◆ **What to do**:
Your task is to copy every line of the entries that holds the word "List".

Data items:
-*-

-- ==== Sys2Proof/Machine/CollRun.lean ====
section
/-!
DEFINITION. The collective units at work (R381 to R396): jobs, operations, courses, credit, aborts, barriers and pauses.
-/
namespace Sys2Proof.Machine
open Sys2Proof

/-- The lowest die of this device that hosts a rank of a group: its unit speaks for the device (R372). -/
def speaker (s : State) (g : Group) : Nat := (((localRanks s g).map Prod.snd).min?).getD 0

/-- The other member devices. -/
def otherDevs (s : State) (g : Group) : List Nat := g.devs.filter (· != s.fab.hall)

/-- An operation of a group by its SEQ. -/
def Group.op (g : Group) (seq : Nat) : Option CollOp := g.ops.find? (·.seq == seq)

/-- Changes an operation of a group. -/
def updOp (i seq : Nat) (f : CollOp → CollOp) (s : State) : State :=
  updGroup i (fun g => { g with ops := g.ops.map fun o => if o.seq = seq then f o else o }) s

/-- Changes a run of an operation. -/
def updRun (i seq course die : Nat) (f : CollRun → CollRun) (s : State) : State :=
  updOp i seq (fun o => { o with runs := o.runs.map fun r => if r.course = course ∧ r.die = die then f r else r }) s

/-- Next SEQ of the rank of a die, and the highest that any has (R381). -/
def Group.nextSeq (g : Group) (die : Nat) : Nat := (g.seq + Tab.get 0 g.submitted die) % 2 ^ 24
def Group.topSeq (g : Group) : Nat := (g.seq + ((g.submitted.map Prod.snd).max?).getD 0) % 2 ^ 24

/-- Whether a SEQ is one that no job here has taken yet. -/
def Group.isFuture (g : Group) (seq : Nat) : Bool := decide ((seq + 2 ^ 24 - g.topSeq) % 2 ^ 24 < 2 ^ 23)

/-! ### Packets (Tables 13.6 and 13.7) -/

/-- Header word 1 of a collective packet. -/
structure CHdr where
  key : Nat
  seq : Nat
  course : Nat
  stage : Nat
  phase : Nat
  step : Nat
  pkt : Nat
  die : Nat
  sigf : Bool
deriving DecidableEq, Repr

/-- The bits of header word 1. Log 59 (DESIGN CHOICE). -/
def CHdr.word (h : CHdr) : BitVec 144 :=
  codeWord (BitVec.ofNat 128 (h.key + h.seq * 2 ^ 32 + h.course * 2 ^ 56 + h.stage * 2 ^ 84 + h.phase * 2 ^ 86 + h.step * 2 ^ 87 +
    h.pkt * 2 ^ 103 + h.die * 2 ^ 115 + bit h.sigf * 2 ^ 117)) 0

/-- Reads header word 1 of a collective packet. -/
def readCHdr (ws : List (BitVec 144)) : CHdr :=
  let v := (readWord (ws.getD 1 0)).1.toNat
  { key := bitsAt v 0 32, seq := bitsAt v 32 24, course := bitsAt v 56 28, stage := bitsAt v 84 2, phase := bitsAt v 86 1,
    step := bitsAt v 87 16, pkt := bitsAt v 103 12, die := bitsAt v 115 2, sigf := bitAt v 117 }

/-- A header word 1 with a group, an operation and a die alone. -/
def plainCHdr (key seq die : Nat) : CHdr :=
  { key := key, seq := seq, course := 0, stage := 0, phase := 0, step := 0, pkt := 0, die := die, sigf := false }

/-- Sends a collective packet (R387): VC2 for data and credit, VC0 for the others; TAG, GEN and STATUS are 0. Log 59 (DESIGN CHOICE). -/
def sendColl (opc dst owner len : Nat) (h : CHdr) (payload : List (BitVec 144)) (s : State) : State :=
  let vc := if opc = 0x20 ∨ opc = 0x21 then 2 else 0
  let rsp := opc == 0x21
  let w0 := ({ opc := opc, vc := vc, rsp := rsp, hops := 0, dst := dst, src := s.fab.hall, epoch := s.flt.epoch.toNat, tag := 0,
               gen := 0, len := len, status := 0 } : Hdr).word
  (routePacket dst 0 { vc := vc, rsp := rsp, words := w0 :: h.word :: payload, tag := none, owner := some owner } none s).2

/-! ### Signatures (R388) -/

/-- The signature of an operation. Log 59 (DESIGN CHOICE). -/
def signature (key seq op typ rop flags root count : Nat) : Nat :=
  ofLE ((sha256 (record 32 [(0, 4, key), (4, 4, seq), (8, 1, op), (9, 1, typ), (10, 1, rop), (11, 1, flags), (12, 4, root),
    (16, 8, count)])).take 8)

/-- The signature of an operation at this device; a start barrier has that of a BARRIER without elements. -/
def opSignature (g : Group) (o : CollOp) : Nat :=
  match o.jobs with
  | j :: _ => signature g.key o.seq j.op j.typ j.rop j.flags j.root j.count
  | [] => signature g.key o.seq 7 0 0 0 0 0

/-- Whether the jobs of this device's ranks agree. -/
def jobsAgree (o : CollOp) : Bool :=
  match o.jobs with
  | [] => true
  | j :: rest => rest.all fun k => (k.op, k.typ, k.rop, k.flags, k.root, k.count) == (j.op, j.typ, j.rop, j.flags, j.root, j.count)

/-- Whether an operation is a barrier. -/
def CollOp.isBarrier (o : CollOp) : Bool :=
  match o.jobs with
  | j :: _ => j.op == 7
  | [] => true

/-! ### Jobs end (R108, R390, R395) -/

/-- A job completes with a status and its flags. -/
def endCollJob (owner : Nat) (j : CollJob) (status : Nat) (s : State) : State :=
  match j.waiter with
  | some w => completeSlot w.1 w.2 status Result.none s
  | none => retireFlags owner j.core j.cnt status j.nan j.ovf s

/-- A plate's first impression ends with a status and runs nothing: its threads leave their start offsets (R247). -/
def endHeldStart (h status : Nat) (s : State) : State :=
  match s.plate h with
  | none => s
  | some p =>
    let held := (List.range 512).filter fun k => match (s.coreAt k).live with
      | some l => l.plate == h && (List.range 8).any fun i => (s.thread (8 * k + i)).barrier == some 32
      | none => false
    let s1 := held.foldl (fun s k =>
      (List.range 8).foldl (fun s i => s.setThread (8 * k + i) { s.thread (8 * k + i) with live := false, state := 0, barrier := none })
        (s.setCore k { s.coreAt k with live := none })) s
    s1.setPlate h (some { p with
      startPending := false,
      running := p.running.map fun r =>
        if r.impression = p.nextImp then { r with status := firstStatus r.status status, begun := true, next := 0, ended := true } else r })

/-- The jobs of an operation that has ended complete, and the operation leaves the group. -/
def retireOp (i : Nat) (o : CollOp) (status : Nat) (s : State) : State :=
  match s.group i with
  | none => s
  | some g =>
    let s1 := updGroup i (fun g => { g with ops := g.ops.filter (·.seq != o.seq) }) s
    let s2 := o.jobs.foldl (fun s j => endCollJob g.owner j (if status = stOk ∧ j.poison then stPoison else status) s) s1
    match o.plate with
    | some h => if status = stOk then s2 else endHeldStart h status s2
    | none => s2

/-- An operation ends; while its context is switched out its jobs wait for the resumption (R395). -/
def endOp (i seq status : Nat) (s : State) : State :=
  match s.group i with
  | none => s
  | some g =>
    match g.op seq with
    | none => s
    | some o =>
      if o.ended.isSome then s
      else if g.paused then updOp i seq (fun o => { o with ended := some status, runs := [] }) s
      else retireOp i o status s

/-! ### Aborts (R390) -/

/-- Index of an abort status among a group's counts: mismatch, timeout, peer lost, other. -/
def abortKind (status : Nat) : Nat :=
  if status = stCollMismatch then 0 else if status = stCollTimeout then 1 else if status = stCollPeerLost then 2 else 3

/-- COLL_ABORT to every other member device. Log 59 (DESIGN CHOICE). -/
def sendAborts (g : Group) (seq status : Nat) (s : State) : State :=
  let rank := (((localRanks s g).map Prod.fst).head?).getD 0
  let w := sendWord (BitVec.ofNat 128 (g.key + seq * 2 ^ 32 + status * 2 ^ 56 + rank * 2 ^ 72)) false
  (otherDevs s g).foldl (fun s d => collCount (speaker s g) 2 1 (sendColl 0x22 d g.owner 16 (plainCHdr g.key seq (speaker s g)) [w] s)) s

-*-

◆ **Answer box**:
def otherDevs (s : State) (g : Group) : List Nat := g.devs.filter (· != s.fab.hall)
def readCHdr (ws : List (BitVec 144)) : CHdr :=
def sendColl (opc dst owner len : Nat) (h : CHdr) (payload : List (BitVec 144)) (s : State) : State :=
    let held := (List.range 512).filter fun k => match (s.coreAt k).live with
      | some l => l.plate == h && (List.range 8).any fun i => (s.thread (8 * k + i)).barrier == some 32
      (List.range 8).foldl (fun s i => s.setThread (8 * k + i) { s.thread (8 * k + i) with live := false, state := 0, barrier := none })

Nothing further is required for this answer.